Le photojournaliste Barialai Khoshhal envisage la photographie comme un moyen de “communiquer à travers les langues et les cultures”. Son compte, nous confie-t-il, lui permet de “montrer la beauté cachée” de son pays, et de partager des informations concernant des besoins humanitaires (à l’instar de cette cagnotte destinée aux familles réfugiées de Kandahar).
Spécialisé dans le travail documentaire, le photographe de 23 ans souhaite avant toute chose “rencontrer de nouvelles personnes et raconter leur histoire afin de donner du courage et de l’espoir aux autres”.
“Regardez ce que la guerre nous a apporté ! Voici l’université de Bost, l’une des meilleures d’Afghanistan. C’était l’endroit où les jeunes générations pouvaient recevoir un enseignement supérieur. C’est déchirant de voir ces lieux académiques dans cette situation. C’était un endroit où des personnalités se formaient. Ils l’utilisent pour leurs sales guerres.
Ils ont peur de nous, de notre éducation. Ils veulent nous garder dans l’obscurité pour qu’on ne puisse pas les arrêter, ils veulent nous faire taire pour qu’on ne parle pas de leurs sales affaires, qu’on ne puisse demander nos droits fondamentaux, des droits humains. Ils veulent nous ramener à l’âge de pierre.
Aux dirigeants internationaux qui nous ont fait ça : HONTE SUR VOUS. Les photos viennent de la page de l’université de Bost. PS : le gouvernement et les talibans sont tous deux responsables de ce crime et on ne leur pardonnera jamais.”

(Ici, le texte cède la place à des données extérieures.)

/-! The end of a command (R168, R214, R248, R262, R343, R461). -/

/-- The time that a bound teacher command ran counts in the steps it published (R214). -/
def State.teacherTime (s : State) (p : Nat) (r : RunCmd) : State :=
  match s.pairOf p with
  | none => s
  | some n =>
    if s.o (kTY_TEACHER n) ≠ p then s
    else
      let dt := r.ran + (s.ns - r.began)
      (s.pairing n).members.foldl (fun s m =>
        let x := s.num m.2
        s.setNum m.2 { x with teacher := r.pubSteps.foldl (fun t k => tset 0 t k (tget 0 t k + dt)) x.teacher }) s

/-- Enable a context (R343). -/
def State.enableCtx (s : State) (p c : Nat) : State × Nat :=
  let x := s.ctx p c
  let clash := match s.saveArea p c with
    | none => false
    | some a => (upto 8).any (fun k => k != c && (s.ctx p k).enabled &&
        (match s.saveArea p k with | some b => decide (a < b + saveBytes) && decide (b < a + saveBytes) | none => false))
  if x.enabled then (s, 0)
  else if clash then (s, stPT_CONFIG)
  else ((s.setCtx p c { x with enabled := true, ready := false }).pollAll, 0)

/-- A DISABLE that waited for the command to end is complete; a pending ENABLE is carried out (R343, R455). -/
def State.endDisable (s : State) (p c : Nat) : State :=
  let x := s.ctx p c
  if x.disabling then
    (s.setCtx p c { x with enabled := false, disabling := false, ready := false, yieldReq := 0 }).firePending 2 (8 * p + c)
      (fun s => s.enableCtx p c)
  else s

/-- The command of context `c` ends (R461): its completion carries the first status raised; the tally settles what it left
(R168), and its layer-path buckets read their sources (R248). -/
def State.endRun (s : State) (p c st : Nat) : State :=
  match (s.ctx p c).run with
  | none => s
  | some r =>
    let live := s.resident p == c
    let st := if r.cmd.status ≠ 0 then r.cmd.status else st
    let s := if live then s.phaseTick p else s
    let r1 := if live then r else { r with began := s.ns }
    let s := (s.holdOff p c).teacherTime p r1
    let s := s.setCtx p c { s.ctx p c with run := none, savedRods := [] }
    let s := if live then
        r.rods.foldl (fun s d => s.setRod d { (s.rod d).stop with ended := false, stalled := false, waitStrokes := 0 }) s
      else s
    let s := (if st = 0 then s.recordSlots p r else s).waitMarks p
    let s := (s.orphan p c).complete r.cmd st 0 r.cmd.nsw
    let s := s.settleTally p r
    let s := { s with cy := { s.cy with buckets := s.cy.buckets.map (fun (b : Bucket) =>
      if r.layer.contains b.id then { b with ready := true } else b) } }
    s.endDisable p c

/-- A decision at the completion of the resident context's command (R344, R345, R347): a soft yield if another context is
chosen. A context that asked to yield is passed over if another is READY. -/
def State.afterRun (s : State) (p c : Nat) : State :=
  let yielding := (s.ctx p c).yieldReq ≠ 0
  let s := s.setCtx p c { s.ctx p c with yieldReq := 0 }
  let s := s.setPart p { s.part p with graceAt := 0, passed := if yielding then c else 8 }
  let s := s.pollLedger.decideIdle p
  let nx := s.residentNow p
  (s.setPart p { s.part p with yieldFrom := if nx < 8 && nx ≠ c then s.ns + 1 else 0, yieldBy := c }).pollAll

“Je suis désespérément coincé à Kaboul avec ma famille. Comme moi, des centaines d’autres journalistes sont coincés ici. S’il vous plaît, priez pour notre sécurité.”
Nous pouvons également citer les noms d’Everyday Kabul, des photographes Kiana Hayeri, Jim Huylebroek, Fatimah Hossaini, Khyber Khan, de la journaliste Lynzy Billing ou encore du militant Omar Haidari, entre bien d’autres.
L’artiste Kubra Khademi, désormais basée en France, a récemment partagé une lettre ouverte dénonçant “l’annonce catastrophique des talibans sur l’esclavage sexuel et le nettoyage ethnique en Afghanistan”.